13.        Waterfall Chart: This chart is for showing the movement in a metric over a period of time, emphasizing the initial value and the end value. It is a beloved chart of finance analysts, it is often used to present changes in a company’s cashflow from opening cashflow to closing cashflow over a reporting financial period.





14.        Scatter Chart: This chart is for showing the relationship between two variables. That is why it requires you put a field in X-axis and another in Y-axis. And it can also serve as bubble chart, you only need to drag the field to determine the bubble size into Size.










15.        Pie Chart: This chart shows relative contribution of entries in the field put in the Legend to the field put in the Values. You can also put a field with additional useful information in the Details.





16.        Donut Chart: It is exactly pie chart but with the traditional donut hole.





17.        Treemap: This chart shows relative contribution but unlike pie chart that fits everything in a big circle this one fits everything in a resizable rectangle.



18.        Map: The name is very self-explanatory. Normally, you would drag countries/cities or any location field to Location but if the locations are not very popular places you might need to get the GPS coordinates and place in the Latitude and Longitude.



19.        Filled Map: It is like the Map but fills the entire location area on the map taking the shape of the country/state/city.





20.        Funnel: This chart is best for stage-like fields and values. Popular for sales conversion records. You can put the sales/conversion stages in the Group.




21.        Gauge: This chart is great for showing the values against target on a gauge-like scale. And you can set the dimensions (minimum and maximum of the scale).  It is one of the few visuals that allow you to set an alert on in the published Power BI dashboard






22.        Card: It displays just one thing. Can be very useful for showing total sales, KPI figure and counts (like number of stores or orders). It is also one of the visuals that allow you to set an alert on it in the published Power BI dashboard.




23.        Multi-row Card: It is like card with extra features — ability to display values of more than one field. An example is sales by branch.







24.        KPI: It shows the variance between a value and its set target. Very useful for key performance indicators (KPIs).





25.        Slicers: I often call them nicer filters. Work exactly as a filter.



26.        Table: It is an intuitive table that aggregates the fields you put in intelligently.





27.        Matrix: It is exact replica of PivotTable.

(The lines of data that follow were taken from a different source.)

-- ==== Sys2Proof/Machine/ControlFlow.lean ====
section
/-! DEFINITION. Control flow (spec/41_control_flow.md). On entry the program counter is already advanced (R124). -/

namespace Sys2Proof.Machine

/-- `RET` (R140). -/
def execRet (s : State) : Result := ((pop s).bind fun a t => .done () (t.setPc a)).result

/-- `JP nnn` (R141): the target is not checked. -/
def execJp (nnn : Addr12) (s : State) : Result := .next (s.setPc (zextAddr nnn))

/-- `CALL nnn` (R142): the pushed address is that of the following instruction. -/
def execCall (nnn : Addr12) (s : State) : Result :=
  ((push s.pc s).bind fun _ t => .done () (t.setPc (zextAddr nnn))).result

/-- `JP V0, nnn` (R143): the sum is at most 4350 and is not reduced. -/
def execJpV0 (nnn : Addr12) (s : State) : Result := .next (s.setPc (zextAddr nnn + zextByte (s.reg 0)))

/-- `SE Vx, kk` (R144). -/
def execSeImm (x : Nibble) (kk : Byte) (s : State) : Result := (skipIf (s.reg x == kk) s).result

/-- `SNE Vx, kk` (R145). -/
def execSneImm (x : Nibble) (kk : Byte) (s : State) : Result := (skipIf (s.reg x != kk) s).result

/-- `SE Vx, Vy` (R146). -/
def execSeReg (x y : Nibble) (s : State) : Result := (skipIf (s.reg x == s.reg y) s).result

/-- `SNE Vx, Vy` (R147). -/
def execSneReg (x y : Nibble) (s : State) : Result := (skipIf (s.reg x != s.reg y) s).result

end Sys2Proof.Machine
end

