-- ==== Sys2Proof/Machine/MemoryOps.lean ====
section
/-! DEFINITION. Index-register and memory instructions (spec/43_memory_ops.md). -/

namespace Sys2Proof.Machine

/-- `LD I, nnn` (R190). -/
def execLdI (nnn : Addr12) (s : State) : Result := .next (s.setI (zextAddr nnn))

/-- `ADD I, Vx` (R191): modulo 65536, no flag. -/
def execAddI (x : Nibble) (s : State) : Result := .next (s.setI (s.i + zextByte (s.reg x)))

/-- `LD F, Vx` (R192): an address only, no access. -/
def execLdF (x : Nibble) (s : State) : Result := .next (s.setI (glyphAddress (lowNibble (s.reg x))))

/-- `LD B, Vx` (R193): `I` and `V[x]` are unchanged. -/
def execLdB (x : Nibble) (s : State) : Result := (writeBytes (bcdDigits (s.reg x)) s.base s).result

/-- `LD [I], Vx` (R194): `I` is unchanged. -/
def execLdMemVx (x : Nibble) (s : State) : Result := (writeBytes (s.regsUpTo x) s.base s).result

/-- `LD Vx, [I]` (R195): `I` is unchanged. -/
def execLdVxMem (x : Nibble) (s : State) : Result := (loadRegs (x.toNat + 1) 0 s.base s).result

end Sys2Proof.Machine
end

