-- ==== Sys2Proof/Machine/RegisterOps.lean ====
section
/-! DEFINITION. Register and ALU instructions (spec/42_register_ops.md). None changes the program counter further,
touches memory, emits an event or raises a fault. -/

namespace Sys2Proof.Machine

/-- `LD Vx, kk` (R160). -/
def execLdImm (x : Nibble) (kk : Byte) (s : State) : Result := .next (s.setReg x kk)

/-- `ADD Vx, kk` (R161): modulo 256, no flag. -/
def execAddImm (x : Nibble) (kk : Byte) (s : State) : Result := .next (s.setReg x (s.reg x + kk))

/-- `LD Vx, Vy` (R162). -/
def execLdReg (x y : Nibble) (s : State) : Result := .next (s.setReg x (s.reg y))

/-- `OR Vx, Vy` (R163). -/
def execOrReg (x y : Nibble) (s : State) : Result := .next (s.setReg x (s.reg x ||| s.reg y))

/-- `AND Vx, Vy` (R164). -/
def execAndReg (x y : Nibble) (s : State) : Result := .next (s.setReg x (s.reg x &&& s.reg y))

/-- `XOR Vx, Vy` (R165). -/
def execXorReg (x y : Nibble) (s : State) : Result := .next (s.setReg x (s.reg x ^^^ s.reg y))

/-- `ADD Vx, Vy` (R168). -/
def execAddReg (x y : Nibble) (s : State) : Result := .next (flagOp addWithCarry x y s)

/-- `SUB Vx, Vy` (R169): `V[x] - V[y]`. -/
def execSub (x y : Nibble) (s : State) : Result := .next (flagOp subWithBorrow x y s)

/-- `SHR Vx {, Vy}` (R170). -/
def execShr (x y : Nibble) (s : State) : Result :=
  .next (flagOp (fun a b => shiftRightOne (shiftOperand s.params.shiftSource a b)) x y s)

/-- `SUBN Vx, Vy` (R171): `V[y] - V[x]`. -/
def execSubn (x y : Nibble) (s : State) : Result := .next (flagOp (fun a b => subWithBorrow b a) x y s)

/-- `SHL Vx {, Vy}` (R172). -/
def execShl (x y : Nibble) (s : State) : Result :=
  .next (flagOp (fun a b => shiftLeftOne (shiftOperand s.params.shiftSource a b)) x y s)

end Sys2Proof.Machine
end

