-- ==== Sys2Proof/Machine/Step.lean ====
section
/-! DEFINITION. The step function of the model: one transition of the block, whichever trigger comes next
(spec/10_state.md R51, R52), and the placing of one instruction where the next fetch finds it. -/

namespace Sys2Proof.Machine

/-- One transition of the block. -/
def step (s : State) : Host.Outcome State Fault Refusal := transition s

/-- The state with an instruction of the opcode table's numbering stored where the next step fetches it. -/
def State.withFetchWord (s : State) (nbits w : Nat) : State := placeWord (tableWord nbits w) s

end Sys2Proof.Machine
end

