/-- R221, R222: `DRW` with its rows inside memory, or with none, sets `VF` to 1 exactly when a set sprite pixel lies over
a set display pixel, emits the rows, and changes nothing else, whatever the display. The bit order is from general
knowledge, the coordinates the spec's decision D22, zero rows its D23, and a coordinate in register 15 its D15. -/
def Obligations.DrwRule : Prop :=
  ∀ (s : State) (x y n : Nibble), n = 0 ∨ s.base + n.toNat ≤ 4096 →
    ∃ (t : State) (rows : List Byte), exec (.drw x y n) s = .next t ∧
      rows = (List.range n.toNat).map (fun r => Memory.read s.mem (s.base + r)) ∧
      t.events = s.events ++ [.drawRequest (s.reg x) (s.reg y) rows] ∧
      (t.vf = 1 ∨ t.vf = 0) ∧
      (t.vf = 1 ↔ ∃ r c, r < n.toNat ∧ c < 8 ∧ (Memory.read s.mem (s.base + r)).getLsbD (7 - c) = true ∧
        s.inputs.display.contains ((s.reg x).toNat + c, (s.reg y).toNat + r) = true) ∧
      (∀ k, k ≠ 15 → t.reg k = s.reg k) ∧ t = { s with v := t.v, events := t.events }

/-- R222: `DRW` whose rows leave memory faults with the first address that does not exist, with `VF` not written and no
draw request. -/
def Obligations.DrwFaults : Prop :=
  ∀ (s : State) (x y n : Nibble), n ≠ 0 → 4096 < s.base + n.toNat →
    Raises (.drw x y n) s .outOfBounds (max s.base 4096) s

/-- R223, R224, R226: `SKP` and `SKNP` skip on the level of the key the low nibble of `V[x]` names (the nibble is the
spec's decision D19). -/
def Obligations.KeySkips : Prop :=
  ∀ (s : State) (x : Nibble),
    Skips (.skp x) (s.inputs.keys.getLsbD ((s.reg x).toNat % 16) = true) s ∧
    Skips (.sknp x) (s.inputs.keys.getLsbD ((s.reg x).toNat % 16) = false) s

/-- R225, R46: with some key down `LD Vx, K` stores a key that is down, the one offered where that one is down, and
nothing else changes; with none down it steps the program counter back and emits one `KeyWaitRequest`. Which key is
stored is the spec's decision D20. -/
def Obligations.WaitKeyRule : Prop :=
  ∀ (s : State) (x : Nibble),
    (s.inputs.keys ≠ 0 → ∃ k : Nibble, s.inputs.keys.getLsbD k.toNat = true ∧
      (s.inputs.keys.getLsbD s.inputs.keyPick.toNat = true → k = s.inputs.keyPick) ∧
      WritesReg (.ldVxK x) s x (BitVec.ofNat 8 k.toNat)) ∧
    (s.inputs.keys = 0 → exec (.ldVxK x) s = .next { s with
      pc := s.pc - 2, events := s.events ++ [.keyWaitRequest x] })

/-- R225, R53: a step that waits for a key leaves the whole block exactly as it was before the fetch. -/
def Obligations.KeyWaitIsNoOp : Prop :=
  ∀ (s : State) (x : Nibble), s.Executes → decodeWord s.wordAtPc = .ldVxK x → s.inputs.keys = 0 →
    ∃ t, step s = .next t ∧ SameBlock s t ∧ t.events = [.keyWaitRequest x]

We have already used it in the last sample project.




28.        R Script Visual: This allows you to run R scripts in Power BI. Might be of particular interest to people already proficient in data analysis using R.





29.        ArcGIS Maps for Power BI: This is very much like Map but with some peculiar features you might find very useful.



Lastly, Power BI allows you to access more visuals to use in your reports via Custom Visuals on the Home menu.